L.O.L.Ls: Laugh Out Loud Lines:
- “Hey Ann, are you still a nurse or did you get fired for sleeping with all the doctors?” “Wanna try that again?”
- “This is exactly how I dreamed it would be as a kid. Except I wasn’t 70 pts. behind and my campaign manager was Mr. Belivedere.”
- “I think I got a weird rash in my knee pit area.”
- “I once ate a Twix with the wrapper on it, and I’ve never seen the wrapper come out.”
- “When I bet on the horses I never lose. Why? I bet on all the horses.”
- “Ron Swanson! I just want to thank you for being so ruthless and cruel in that meeting the other day.” “You are going to have to be more specific.”
- “I rejected his lunch offer, then he started laughing and I ended up here. Did he drug me?!”
- “Here are some more things I’m pro…” Examples on the scrolling list included: Start talking to Cuba again, Better Better Business Bureau, Memorial for those lost in “trampoline” incident, No more conflict diamonds and making it illegal to refuse a hug
- Bobby Newport: Vice President of Nougat
- “I got my ankles microwaved!” “X-rayed…”
- “You get Jerry. You wanted to go negative, you get the biggest negative in the world.”
- “My dad’s friends with John Cougar Mellencamp. That’s pretty cool.”
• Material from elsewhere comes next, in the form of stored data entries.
/-- WITNESS_EXPIRE: WIT_EXP has passed in ALONE without renewal. -/
def execWitnessExpire (s : State) : Host.Outcome State Fault Refusal :=
  if s.pairState = 5 ∧ s.pair.granted ∧ s.witAhead = false then ok s.pairGiveUp else ok s

/-- YIELD is written (R490). -/
def execPairYield (s : State) : Host.Outcome State Fault Refusal := ok s.pairYield

/-- A write of EN (R487, R2). -/
def State.pairEnWrite (s : State) (en : Bool) : State :=
  let t := s.setF Reg.SMP_PAIR_CTL Fld.SMP_PAIR_CTL_EN en.toNat
  if en then
    if s.pairAble then (if s.pairState = 0 then t.pairMove 1 else t) else (t.report 0x0007 3 0x0FFF [])
  else ((t.setF Reg.SMP_PAIR_STAT Fld.SMP_PAIR_STAT_HOLD 0).pairMod (fun p => { p with taking := 0, held := false })).pairMove 0

/-- PAIR_EN_WRITE. -/
def execPairEnWrite (en : Bool) (s : State) : Host.Outcome State Fault Refusal := ok (s.pairEnWrite en)

/-- PAIR_START_TIMEOUT: 10 s in START without the partner's STATUS. The device waits for a grant (log entry 118). -/
def execPairStartTimeout (s : State) : Host.Outcome State Fault Refusal :=
  ok (if s.pairState = 1 ∧ s.pairLink = false then s.raiseF Reg.SMP_INT_STAT Fld.SMP_INT_STAT_WIT_NEED else s)

/-! ## Resynchronisation (R494). -/

/-- PHASE of SMP_PAIR_SYNC. -/
def State.syncPhase (s : State) : Nat := s.getF Reg.SMP_PAIR_SYNC Fld.SMP_PAIR_SYNC_PHASE

/-- A phase begins. -/
def State.syncAt (s : State) (p : Nat) : State :=
  (s.setF Reg.SMP_PAIR_SYNC Fld.SMP_PAIR_SYNC_PHASE p).pairMod (fun x => { x with bulk := 0 })

/-- Send a BULK chunk. -/
def State.bulkOut (s : State) (area n : Nat) (d : Bytes) : State :=
  (s.pairSend 9 ([area, 0, 0, 0] ++ bytesLE 4 n ++ d)).pairMod (fun p => { p with bulk := p.bulk + d.length })

/-- Phase 1: MSM, extended records, Mender state and shadow tables, export state. -/
def State.bulkTables (s : State) : State :=
  let t := s.each (List.range s.slotCount) (fun n t =>
    (((t.bulkOut 0 n (t.msmAt n)).bulkOut 1 n (t.rdMem (t.xrecA n) 16)).bulkOut 2 n (t.rdMem (t.mstA n) 64)).bulkOut 3 n (t.rdMem (t.shdA n) 256))
  t.each [0, 1, 2, 3] (fun k u => u.bulkOut 4 k (overlay (partPack (u.part k)) 4095 [k]))

/-- Record units from one position up to another. -/
def State.bulkRecs (s : State) (a b : Nat) : State :=
  s.each (List.range ((b + 2 ^ 32 - a) % 2 ^ 32)) (fun i t =>
    t.bulkOut 5 ((a + i) % 2 ^ 32) (t.storeGet 0 (if t.partUnits 0 = 0 then 0 else (a + i) % t.partUnits 0)))

/-- Lowest UPL_PART_k_POS of the partners with EN = 1, as a distance above the tail; none without one. -/
def State.lowPos (s : State) : Option Nat :=
  let tail := s.num Reg.STO_REC_TAIL
  ([0, 1, 2, 3].filter (fun k => s.partEn k)).foldl (fun a k =>
    let d := (s.num (Reg.UPL_PART_POS k) + 2 ^ 32 - tail) % 2 ^ 32
    match a with
    | none => some d
    | some e => some (min d e)) none

/-- RESYNC_START: a STALE or starting device with an active partner enters SYNC; an active device with a syncing partner begins the
bulk transfer. -/
def execResyncStart (s : State) : Host.Outcome State Fault Refusal :=
  if !s.pairLink then ok s
  else if (s.pairState = 6 ∨ s.pairState = 1) ∧ s.peerHolds then
    let t := s.when s.pair.owes State.sendKeeper
    ok ((((t.aoMod (fun a => { a with epoch := t.pair.peerEpoch })).pairMod (fun p => { p with
      live := [], released := false, owes := false, epochJ := t.sto.jseq })).pairMove 2).syncAt 1)
  else if s.pairState = 4 ∧ s.pair.peerState = 2 ∧ s.syncPhase = 0 then ok ((s.syncAt 1).bulkTables)
  else ok s

/-- RESYNC_PHASE_DONE: a phase ends and the next begins; with the end of phase 2 the syncing device is a standby. -/
def execResyncPhaseDone (s : State) : Host.Outcome State Fault Refusal :=
  let active := decide (s.pairState = 4)
  let head := s.num Reg.STO_REC_HEAD
  let tail := s.num Reg.STO_REC_TAIL
  let all := (head + 2 ^ 32 - tail) % 2 ^ 32
  let low := min all (s.lowPos.getD all)
  let pending (t : State) (v : Nat) : State := t.setF Reg.SMP_PAIR_STAT Fld.SMP_PAIR_STAT_HIST_PENDING v
  match s.syncPhase with
  | 1 => ok (let t := s.syncAt 2; if active then t.bulkRecs ((tail + low) % 2 ^ 32) head else t)
  | 2 =>
    let t := pending (s.syncAt 3) 1
    ok (if active then t.bulkRecs tail ((tail + low) % 2 ^ 32) else if s.pairState = 2 then t.pairMove 3 else t)
  | 3 => ok (pending (s.syncAt 0) 0)
  | _ => ok s

/-! ## Links (R370, R373). -/

/-- UPLINK_LINK_CHANGE: a link bit of UPL_STAT becomes `up`: link 0 = uplink A, 1 = uplink B, 2 = PCIe with its width and generation,
3 = the pair link, 4–7 = pair lanes 0–3. -/
def execUplinkLinkChange (link : Nat) (up : Bool) (width gen : Nat) (s : State) : Host.Outcome State Fault Refusal :=
  let v := up.toNat
  let t := match link with
    | 0 => s.setF Reg.UPL_STAT Fld.UPL_STAT_A_UP v
    | 1 => s.setF Reg.UPL_STAT Fld.UPL_STAT_B_UP v
    | 2 => ((s.setF Reg.UPL_STAT Fld.UPL_STAT_PCIE_UP v).setF Reg.UPL_STAT Fld.UPL_STAT_PCIE_WIDTH (if up then width else 0)).setF
        Reg.UPL_STAT Fld.UPL_STAT_PCIE_GEN (if up then gen else 0)
    | 3 => s.setF Reg.UPL_STAT Fld.UPL_STAT_PAIR_UP v
    | 4 | 5 | 6 | 7 => s.setF Reg.UPL_STAT ⟨16 + (link - 4), 16 + (link - 4)⟩ v
    | _ => s
  ok (if t.raw Reg.UPL_STAT = s.raw Reg.UPL_STAT then s else t.raiseF Reg.UPL_INT_STAT Fld.UPL_INT_STAT_LINK_CHANGE)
- Ron tries to replace himself as Chris’ new friend with city hall regular, Kyle (or as he dubs him, Dennis). Chris asks if he is a “brother Japanophile?” Kyle says to Chris ” I was eating rice, and Ron told me to come up here, but sure that sounds fun.”
- “Call an ambulance! A different one than the one I ran into!”
- No, no more doctors. They’re a bunch of scam artists! Reel you in eight the free stuff, next thing you know…BAM! You ran into an ambulance. Every time.”